ファン・コールの演説のあと、片山は各国の出席者を前に、英語で演説し、クララ・ツェトキンがドイツ語に翻訳し、ローザ・ルクセンブルクがフランス語に翻訳した。
「私はここでロシアの社会主義者、勤労者を代表する人々と同席することがなによりもうれしい。行なわれている戦争は資本主義の最大の幸と最大の利益のために進められている恥ずべき戦争である」。

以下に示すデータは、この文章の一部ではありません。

/-! ### Hypotheses of the statements about clusters, shares, decks, worlds and checkpoints -/

theorem no_context {s : State} {c lo hi : Nat} (hc : ∀ core, clusterOf core = c → lo ≤ core ∧ core < hi) (h : ∀ core < hi, lo ≤ core → ∀ b < 2, (s.bank core b).ctx = none) :
    ¬ ∃ core b k, clusterOf core = c ∧ b < 2 ∧ (s.bank core b).ctx = some k ∧ True := by
  rintro ⟨core, b, k, h1, h2, h3, _⟩
  rw [h core (hc core h1).2 (hc core h1).1 b h2] at h3
  exact absurd h3 (by simp)
/-- Clusters: commands on a cluster at home, on one of the margin, on a lent one; one under revocation, empty or with a context past its deadline; a lent one whose owner waits. -/
def clustered (l : List Cluster) : State := { owned (gridOf id two) with clusters := l }
def pcmd (op f c : Nat) : Word := BitVec.ofNat 32 (2 ^ 31 + op * 2 ^ 28 + 7 * 2 ^ 25 + f * 2 ^ 20 + c)
theorem witness_clusters :
    (∀ op < 3, (pcmd op 1 5).getLsbD 31 = true ∧ bitsOf (pcmd op 1 5).toNat 29 28 = op ∧ bitsOf (Nat.land (pcmd op 1 5).toNat 0x3FF0007F) 24 20 = 1 ∧ bitsOf (Nat.land (pcmd op 1 5).toNat 0x3FF0007F) 6 0 = 5) ∧
    (∀ k < 3, let s := clustered [⟨5, true, 0, 1, k, false, true, 5, 0, 0, 8⟩]; (s.reg 0 true 0x1500).getLsbD 31 = false ∧ (s.cluster 5).v = true ∧ (s.cluster 5).margin = true ∧ (s.cluster 5).cstate = k ∧ (s.cluster 5).owner = 0 ∧ s.spaces = [] ∧ nth true s.decks (5 / 16) = true ∧
      ¬ ∃ core b k, clusterOf core = 5 ∧ b < 2 ∧ (s.bank core b).ctx = some k ∧ True) ∧
    (two.setReg 0 true 0x1500 0x80000000).reg 0 true 0x1500 = 0x80000000 ∧
    (let s := { nowhere with clusters := [⟨0, true, 0, 1, 1, true, true, 0, 0, 0, 8⟩] }; (s.cluster 0).auto = true ∧ (s.cluster 0).cstate = 1 ∧ ownerWaits 0 s = true) ∧
    (let s := clustered [⟨0, true, 0, 1, 2, true, true, 5, 0, 0, 8⟩]; (s.cluster 0).cstate = 2 ∧ s.Numbered ∧ (s.grids.map Grid.uid).Nodup ∧ (s.faults.map FaultRec.id).Nodup ∧ pastDeadline 0 s = true ∧ clusterOf 0 = 0 ∧ (s.bank 0 0).ctx = some (0, 0xFFF)) :=
  ⟨by decide, fun k hk => ⟨by decide +kernel +revert, by decide +kernel +revert, by decide +kernel +revert, by decide +kernel +revert, by decide +kernel +revert, by decide +kernel +revert, by decide +kernel +revert,
      no_context (lo := 20) (hi := 24) (fun core h => by simp only [clusterOf] at h; omega) (by clear hk; revert k; exact fun k => (by decide +kernel : ∀ core < 24, 20 ≤ core → ∀ b < 2, (two.bank core b).ctx = none))⟩,
    by decide +kernel, by decide +kernel, by decide +kernel, numbered_of (by decide +kernel), by decide +kernel⟩
/-- Shares: floors below and above the sum; a window that is over; functions that run, are descheduled, do not exist; clocks with and without a sag. -/
theorem witness_shares :
    ((((List.range 17).filter (· ≠ 1)).map (fun g => bitsOf (two.reg 0 true (0x1600 + 8 * g)).toNat 15 0)).sum = 0 ∧ ({ two with gtick := 10001 } : State).window + 10000 ≤ 10001) ∧
    ((0x80000100 : Word).getLsbD 8 = true ∧ bitsOf (Nat.land (0x80000111 : Word).toNat 0x11F) 4 0 = 17 ∧ (0x80000000 : Word).getLsbD 8 = false ∧ two.halted = [] ∧ (∃ h ∈ ({ two with halted := [(0, 5)] } : State).halted, h.1 = 0)) ∧
    (((two.setClock { two.clockOf 1 with sag := true }).clockOf 1).sag = true ∧ (two.clockOf 1).sag = false ∧ 25 * ((owned two).clockOf 1).steps + 25 < 1350 ∧ (owned two).decks.countP id = 8) := by decide +kernel
/-- Decks: commands refused for each reason, one without effect, one that starts; each step of a change of either role. -/
def changing (step : Nat) (compute : Bool) (s : State) : State := { owned s with topo := (0, step, 1), decks := (owned s).decks.set 1 compute }
theorem witness_decks :
    ((owned two).topo.2.1 = 0 ∧ ((owned two).decks.set 1 false).countP id ≠ 0 ∧ ((owned two).cluster 0).v = true ∧ (∀ c < 128, c / 16 = 1 → ((owned two).cluster c).v = false) ∧ ([true].set 0 false).countP id = 0) ∧
    (let s := changing 1 true two; s.topo.2.1 = 1 ∧ nth true s.decks 1 = true ∧ ∀ core < 128, 64 ≤ core → ∀ b < 2, (s.bank core b).ctx = none) ∧
    (let s := changing 1 false two; nth true s.decks 1 = false ∧ (s.reg 0 true 0x1818).toNat = 0) ∧
    (let s := ((changing 1 false (dieTlb two)).setReg 0 true 0x1818 1).setReg 0 true 0x1810 0x200000; lowestContext 0 s = some 0xFFF ∧ (migrateList 0xFFF 0x200000 1 s).isSome = true) ∧
    (let s := changing 2 false two; s.ownerOf (196608 + 128) ≠ 0xFF) ∧
    (∀ compute, (changing 3 compute two).Canonical) :=
  ⟨by decide +kernel, by decide +kernel, by decide +kernel, by decide +kernel, by decide +kernel, fun _ => (by unfold State.Canonical; decide +kernel : two.Canonical)⟩
theorem settled_pages {s : State} (h : s.mem.migrating = []) (fn ctx va : Nat) : s.isMigrating fn ctx va = false := by simp [State.isMigrating, h]
/-- Keystones: one that is asked for, one that stopped, one at its end before, between and at its publish tick, with threads parked for it. -/
def keyed (y : World) : State := let s := living y; { thm (fun t => { t with phase := .parked .keys, npc := 0x1004, keysTick := 5, wait := { t.wait with mode := 1, thr := if y.next.isSome then 1 else 0 } }) s with waves := [] }
theorem witness_keystones :
    (∀ y ∈ [{ world5 with keyReq := [1] }, { compacting with stopped := true }, compacting, { compacting with pubAt := some 9 }, { compacting with pubAt := some 10 }], (keyed y).Numbered ∧ (keyed y).waits = false ∧ (keyed y).world? 0 5 = some y ∧ (∀ va, (keyed y).isMigrating 0 y.ctx va = false) ∧
      (keyed y).gtick = 10 ∧ y.gen? y.cur = some table1 ∧ y.todo = [] ∧ y.lost = false ∧ y.maxTw ≤ 12 ∧ ∃ v ∈ (keyed y).threads, ((keyed y).gr ((keyed y).tm v.team).grid).world = some 5 ∧ v.phase = .parked .keys) := by
  simp only [List.forall_mem_cons, List.not_mem_nil, false_imp_iff, implies_true, and_true]
  refine ⟨?_, ?_, ?_, ?_, ?_⟩ <;> exact ⟨numbered_of (by decide +kernel), by decide +kernel, by decide +kernel, fun va => settled_pages (by decide +kernel) _ _ va, by decide +kernel⟩
/-- WorldBindings: descriptors that are good, malformed and out of reach; worlds that are idle and that are not. -/
theorem witness_world_bindings :
    (two.world? 0 7 = none ∧ (living world5).world? 0 5 = some world5 ∧ (0x400001 : Dword).getLsbD 0 = true ∧ (0x400000 : Dword).getLsbD 0 = false ∧ two.physOk 0 0x8000000000000 256 = false ∧ bitsOf (0x400001 : Dword).toNat 63 52 = 0) ∧
    ((wr 0x400000 worldDesc two).Phys 0 0x400000 256 worldDesc ∧ worldBad worldDesc = false ∧ two.Phys 0 0x400000 256 (List.replicate 256 0) ∧ worldBad (List.replicate 256 0) = true) ∧
    (∀ g ∈ ({ two with worlds := [world5] } : State).grids, ¬ (g.fn = 0 ∧ g.world = some 5)) ∧ (∃ g ∈ (living world5).grids, g.fn = 0 ∧ g.world = some 5) :=
  ⟨by decide +kernel, ⟨phys_of (by decide +kernel), by decide +kernel, phys_of (by decide +kernel), by decide +kernel⟩, by decide +kernel, by decide +kernel⟩
/-- WorldReplies: queries with an answer and past the last, handles that resolve and that do not, rows of a live segment, edits with room in the queue and with none, views. -/
def ask (kind : Nat) (args : List Nat) : Req := req .ld (.world 3 kind args 20 5)
def replying (kind : Nat) (args : List Nat) (y : World) : State := { pend (ask kind args) (living y) with worlds := [y] }
def handle0 (n : Nat) : Nat := 5 * 2 ^ 56 + n
def fullQueue : World := { world5 with edits := List.replicate 16 ⟨1, 0, 1, 0, 0, 0, handle0 0, 0⟩ }
theorem witness_world_replies :
    (∀ x ∈ [(0, [0, 1, 0], world5), (0, [2, 1, 0], world5), (1, [handle0 0, 1], world5), (1, [handle0 7, 1], world5), (2, [2, 1], world5), (3, [1, handle0 0, 1], world5), (3, [1, handle0 0, 1], fullQueue), (4, [0], world5), (4, [0], viewed)],
      let s := replying x.1 x.2.1 x.2.2; s.Pending (ask x.1 x.2.1) ∧ s.Numbered ∧ (s.thr 3).team = 2 ∧ (∃ t ∈ s.threads, t.uid = 3) ∧ s.worldOf 3 = some x.2.2 ∧ s.waits = false ∧ s.mem.migrating = [] ∧ (s.thr 3).phase ≠ .exited ∧ s.faults = []) ∧
    (readGen world5 2 = some table1 ∧ queryRanges table1 (queryOf [1, 0]) = [(0, 0, 1), (0, 2, 1)] ∧ (resolve world5 table1 (handle0 0)).isSome = true ∧ resolve world5 table1 (handle0 7) = none ∧ world5.gen? world5.cur = some table1 ∧ (∀ e ∈ [resolve world5 table1 (handle0 0)], ∀ x ∈ e, (table1.shape x.shape).isSome = true) ∧
      (table1.segment 0).isSome = true ∧ world5.qcap ≤ fullQueue.edits.length ∧ world5.edits.length < world5.qcap ∧ world5.compacted = false ∧ viewed.viewTeams.any (fun v => v.1 == 2) = true ∧ world5.viewTeams = []) := by
  refine ⟨?_, by decide +kernel⟩
  simp only [List.forall_mem_cons, List.not_mem_nil, false_imp_iff, implies_true, and_true]
  refine ⟨?_, ?_, ?_, ?_, ?_, ?_, ?_, ?_, ?_⟩ <;> exact ⟨pending_of (by decide +kernel), numbered_of (by decide +kernel), by decide +kernel⟩
/-- Snapshots: one armed, one due with regions that are good, malformed, not mapped; a store held at a page of one; one to stream, and at each later stage. -/
def tensor (va rank : Nat) : List Byte := flat [(va, 8), (0, 1), (0, 1), (rank, 1), (0, 5), (9, 8), (0, 32), (4, 4), (0, 12), (4, 6), (0, 18)]
def snap (due cut : Option Nat) (stage : Nat) : Snap := ⟨0, 0, 0x200000, 0x203000, 0x1_0000_0007, due, cut, if cut.isSome then [⟨tensor 0x201000 1, [(0x201, 0x401)]⟩] else [], [], if cut.isSome then [0x401] else [], [], stage, 9⟩
def snapping (e : List Byte) (p : Snap) : State := { dieTlb (wr 0x400000 e two) with snaps := [p] }
def held : Req := req .st (.store 3 [⟨.glob 0x201000 0x401000 1, [1, 2, 3, 4], none⟩])
theorem witness_snapshots :
    (two.snaps = [] ∧ (snapping [] (snap none none 0)).snaps.find? (fun p => p.fn == 0) = some (snap none none 0) ∧ 1 < bitsOf (Nat.land (0x82000000 : Word).toNat 0x03FF0FFF) 25 24) ∧
    ((regionList 0 0xFFF regionFuel 0x200000 (snapping (tensor 0x201000 1) (snap (some 0xFFF) none 0))).2 = some [tensor 0x201000 1] ∧ (regionList 0 0xFFF regionFuel 0x200000 (snapping (tensor 0x201000 5) (snap (some 0xFFF) none 0))).2 = none ∧
      (cutRegions 0 0xFFF [tensor 0x201000 1] (snapping (tensor 0x201000 1) (snap (some 0xFFF) none 0))).2 = some [⟨tensor 0x201000 1, [(0x201, 0x401)]⟩] ∧
      (cutRegions 0 0xFFF [tensor 0x601000 1] (snapping (tensor 0x601000 1) (snap (some 0xFFF) none 0))).2 = none) ∧
    (let s := { pend held two with snaps := [snap (some 0xFFF) (some 8) 0] }; s.Pending held ∧ held.work.cowPages s = [0x401] ∧ held.heldBack s = false ∧ held.yields s = false ∧ held.work.waitsPage 0 0xFFF (keepPage 0x401 s) = false ∧ held.waitsRelease = false ∧ (∃ m ∈ s.teams, m.uid = 2) ∧ (regionOf 0x401000).local = true ∧ s.mem.poison = []) ∧
    (∀ stage < 3, let s := snapping [] (snap (some 0xFFF) (some 8) stage); s.snaps.find? (fun p => p.fn == 0) = some (snap (some 0xFFF) (some 8) stage) ∧ (snap (some 0xFFF) (some 8) stage).target ≤ s.gtick) ∧
    (let s := { snapping [] (snap (some 0xFFF) (some 8) 1) with snaps := [{ snap (some 0xFFF) (some 8) 1 with pages := [] }] }; s.Open baseDie 0 0xFFF 0x203014 4 [0x403014]) := by
  refine ⟨by decide +kernel, by decide +kernel, ⟨pending_of (by decide +kernel), by decide +kernel⟩, by decide +kernel, open_of (by decide +kernel) (by decide +kernel)⟩
/-- Reloads: no context, no manifest, and a manifest of no shards, whose digest, the value that Config leaves open, stands in it. -/
def manifest0 : Manifest := ⟨flat [(1, 8), (7, 8), (0, 4), (1, 4)] ++ digestOf [] ++ List.replicate 168 0, []⟩
theorem witness_reloads : (∀ c ∈ two.contexts, c.fn ≠ 1) ∧ lowestContext 0 two = some 0xFFF ∧ two.waits = false ∧ (0x80000000 : Word).getLsbD 31 = true ∧ bitsOf (0x80000000 : Word).toNat 23 0 = 0 ∧
    (readManifests 0 0xFFF 0 0 two).2 = [] ∧ pickStep [] (stepsOf []) false = none ∧ pickStep [manifest0] (stepsOf [manifest0]) false = some (7, false) ∧
    (regionList 0 0xFFF regionFuel 0x200000 (dieTlb two)).2 = some [] ∧ allWrites 0 [] [] two = some ([], []) ∧ writable 0 0xFFF [] two = true ∧ (regionList 0 0xFFF regionFuel 0x200000 (snapping (tensor 0x201000 5) (snap none none 0))).2 = none ∧ allWrites 0 [] [tensor 0x201000 1] two = none ∧
    writable 0 0xFFF [(0x401000, [1])] (dieTlb two) = false := by
  have h : stepOf manifest0.head = 7 := by
    simp only [stepOf, fieldOf, manifest0, flat, List.flatMap_cons, List.flatMap_nil, leBytes, List.cons_append, List.nil_append]; decide
  have hd : (digestOf []).length = 64 := by simp [digestOf]
  have hu : manifest0.usable = true := by
    simp only [Manifest.usable, manifest0, List.all_nil, List.flatMap_nil, fieldOf, Bool.and_true, Bool.and_eq_true, beq_iff_eq]
    refine ⟨by simp [flat, leBytes, leNat], ?_⟩
    rw [show flat [(1, 8), (7, 8), (0, 4), (1, 4)] = (flat [(1, 8), (7, 8), (0, 4), (1, 4)]) from rfl, List.append_assoc, List.drop_left' (by decide), List.take_left' hd]
  refine ⟨by decide +kernel, by decide +kernel, by decide +kernel, by decide, by decide, by decide +kernel, by decide, ?_, by decide +kernel, by decide +kernel, by decide +kernel, by decide +kernel, by decide +kernel, by decide +kernel⟩
  rw [(by simp only [stepsOf, List.map_cons, List.map_nil, h]; decide : stepsOf [manifest0] = [7])]
  simp [pickStep, h, hu]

次いで、片山は1894年以来の日本の社会主義運動の発展を紹介。
これに対し、プレハーノフは、「日本のプロレタリアートに戦争をしかけているのはロシア人民ではなく、ロシア人民の最悪の敵、ロシア政府である。ロシアが勝てば、敗けるのはロシア人民だということであろう。・・・
ロシア政府は外見でのみ強そうなだけで、実は粘土足の巨人である。日本はいまこの巨人の片足を折っている。日本は圧迫された諸民族に代って復讐しているのであり、ロシア政府は自国人民の隷属によって敗北を償っているのだ。ロシア政府は文明の敵である。」と述べて拍手をうけた。
片山は、ここで日本社会主義者の反戦提案を紹介。
「日露戦争は畢竟両国における資本家政府の行動に過ぎずして、為に両国の労働社会は至大の損害を受けざる可らず、故に吾人日本の社会主義者は茲に来る八月アムステルダムに開かるべき万国社会主義大会の各員に向って、彼等が自国の政府を督励し、速かに日露戦争の終局を告げんが為めに、全力を尽すべき決議の通過せられんことを求む」
この提案にこたえ、フランス代議員の提議によって以下の決議案を満場一致で可決。
「万国の労働者と社会主義者の合意と連帯活動は国際平和の本質的な保証であることに注目しつつ、ツァーリズムを戦争と革命が同時に脅かしつつあるまさにこのときにあたり、大会は、資本主義と自国政府の犯罪により殺戮されている日本とロシアのプロレタリアに兄弟の挨拶を送る。大会は国際平和の守り手、万国の社会主義者と労働者に一切の戦争拡大に全力をあげて抵抗するようよびかけるものである。」